== Segment start ==

-- ==== Sys2Proof/Machine/Transport.lean ====
section
/-! DEFINITION. The transport commands, micro-step by micro-step (spec/41_transport.md). Each call of a meaning is one
micro-step of NORMAL; handlers and the line may step between two of them (spec/20_memory.md R46, R51). -/

namespace Sys2Proof.Machine

/-- INITIALIZE cfg (R102): one atomic step in the source's order; F_REINIT goes before F_INIT_GIE
(spec/60_exceptions.md R156). -/
def execInitialize (cfg : TransportConfig) (s : State) : Outcome :=
  if s.init then .next (raiseFault .reinit s)
  else if s.gie then .next (raiseFault .initGie s)
  else
    let s1 := { s with rx := s.rx.clear, tx := s.tx.clear }
    let s2 := enableLine cfg.txEnable cfg.rxEnable (programBaud s1)
    .next (finish .ok 0#10 1
      { s2 with
        rx := { s2.rx with evEn := cfg.rxCallback }
        tx := { s2.tx with evEn := cfg.txCallback }
        rxIntEn := true
        init := true })

/-- WRITE_BYTE, micro-step W1 (R105): push; BufferFull ends the command and nothing is armed. With the transmitter not
enabled the command is refused (R107). -/
def writeByteW1 (b : Byte) (s : State) : Outcome :=
  if !s.init then .next (raiseFault .uninit s)
  else if !s.txen then .refused .transmitDisabled
  else
    match s.tx.push s.params.capacity b with
    | .ok q => .next { s with tx := q, ustep := .w2 }
    | .bufferFull => .next (finish .bufferFull 0#10 1 s)
    | .noCell => .fault .noSuchCell

/-- WRITE_BYTE, micro-step W2 (R105, R106): arm the transmit interrupt and respond. -/
def writeByteW2 (s : State) : Outcome :=
  .next (finish .ok 0#10 1 { s with txIntEn := true })

/-- WRITE_BYTE b (R105). -/
def execWriteByte (b : Byte) (s : State) : Outcome :=
  match s.ustep with
  | .w2 => writeByteW2 s
  | .idle | .w1 | .l2 => writeByteW1 b s

/-- NEXT of WRITE_LINE (R108): the end of the line, or another W1. `len` is the command's length in words. -/
def writeLineNext (total len : Nat) (s : State) : State :=
  if s.wlIdx = total then finish .ok (countValue s.wlEnq) len s else { s with ustep := .w1 }

/-- WRITE_LINE, micro-step W1 (R108): push the byte at `wl_idx`; one that finds the buffer full is dropped silently. -/
def writeLineW1 (seq : List Byte) (len : Nat) (s : State) : Outcome :=
  match seq[s.wlIdx]? with
  | none => .fault .noSuchLineByte
  | some b =>
    match s.tx.push s.params.capacity b with
    | .ok q => .next { s with tx := q, wlEnq := s.wlEnq + 1, ustep := .w2 }
    | .bufferFull => .next (writeLineNext seq.length len { s with wlIdx := s.wlIdx + 1 })
    | .noCell => .fault .noSuchCell

/-- WRITE_LINE, micro-step W2 (R108): arm the transmit interrupt and go on. -/
def writeLineW2 (seq : List Byte) (len : Nat) (s : State) : Outcome :=
  .next (writeLineNext seq.length len { s with txIntEn := true, wlIdx := s.wlIdx + 1 })

/-- WRITE_LINE, the first micro-step: L0, and W1 with it unless there is nothing to write (R108). With the transmitter
not enabled the command is refused (R107). -/
def writeLineL0 (seq : List Byte) (len : Nat) (s : State) : Outcome :=
  if !s.init then .next (raiseFault .uninit s)
  else if !s.txen then .refused .transmitDisabled
  else
    let s0 := { s with wlIdx := 0, wlEnq := 0 }
    if seq.length = 0 then .next (finish .ok 0#10 len s0) else writeLineW1 seq len s0

/-- WRITE_LINE n with its PAYLOAD words (R108, R110). A malformed payload faults before anything is done; the stream
cannot change, so the check at a later micro-step answers as the first did (log entry 12). -/
def execWriteLine (n : Byte) (s : State) : Outcome :=
  match linePayload n s with
  | none => .next (raiseFault .illegal s)
  | some payload =>
    match s.ustep with
    | .w1 => writeLineW1 (lineBytes s payload) (1 + n.toNat) s
    | .w2 => writeLineW2 (lineBytes s payload) (1 + n.toNat) s
    | .idle | .l2 => writeLineL0 (lineBytes s payload) (1 + n.toNat) s

/-- READ_BYTE (R111). -/
def execReadByte (s : State) : Outcome :=
  if !s.init then .next (raiseFault .uninit s)
  else
    match s.rx.pop s.params.capacity with
    | .ok b q => .next (finish .ok (byteValue b) 1 { s with rx := q })
    | .bufferEmpty => .next (finish .bufferEmpty 0#10 1 s)
    | .noCell => .fault .noSuchCell

/-- READ_LINE, micro-step L1 (R113): the emptiness test. -/
def readLineL1 (s : State) : Outcome :=
  if !s.init then .next (raiseFault .uninit s)
  else if s.rx.count = 0 then .next (finish .bufferEmpty 0#10 1 s)
  else .next { s with rlEmitted := 0, ustep := .l2 }

/-- READ_LINE, micro-step L2, repeated (R113): on an empty buffer the terminator and the count; otherwise one more byte,
unless it and the terminator no longer fit the destination (R114 (c)). -/
def readLineL2 (m : Byte) (s : State) : Outcome :=
  match s.rx.pop s.params.capacity with
  | .bufferEmpty => .next (finish .ok (countValue s.rlEmitted) 1 (respond .more (byteValue s.params.readTerm) s))
  | .ok b q =>
    if s.rlEmitted + 2 > m.toNat then .next (raiseFault .lineCap s)
    else .next (respond .more (byteValue b) { s with rx := q, rlEmitted := s.rlEmitted + 1 })
  | .noCell => .fault .noSuchCell

/-- READ_LINE m (R113, R114). -/
def execReadLine (m : Byte) (s : State) : Outcome :=
  match s.ustep with
  | .l2 => readLineL2 m s
  | .idle | .w1 | .w2 => readLineL1 s

/-- GIE_CLR (R115). -/
def execGieClr (s : State) : Outcome := .next (finish .ok 0#10 1 { s with gie := false })

/-- GIE_SET (R116). -/
def execGieSet (s : State) : Outcome := .next (finish .ok 0#10 1 { s with gie := true })

/-- PAYLOAD b met at a command boundary (R109): illegal, whatever the byte. -/
def execPayload (_b : Byte) (s : State) : Outcome := .next (raiseFault .illegal s)

end Sys2Proof.Machine
end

== Segment end ==

_WHAT THE EXERCISE ASKS_
Show every line from the listing above in which the string "txIntEn" appears.

_SOLUTION TO THIS EXERCISE_
  .next (finish .ok 0#10 1 { s with txIntEn := true })
  .next (writeLineNext seq.length len { s with txIntEn := true, wlIdx := s.wlIdx + 1 })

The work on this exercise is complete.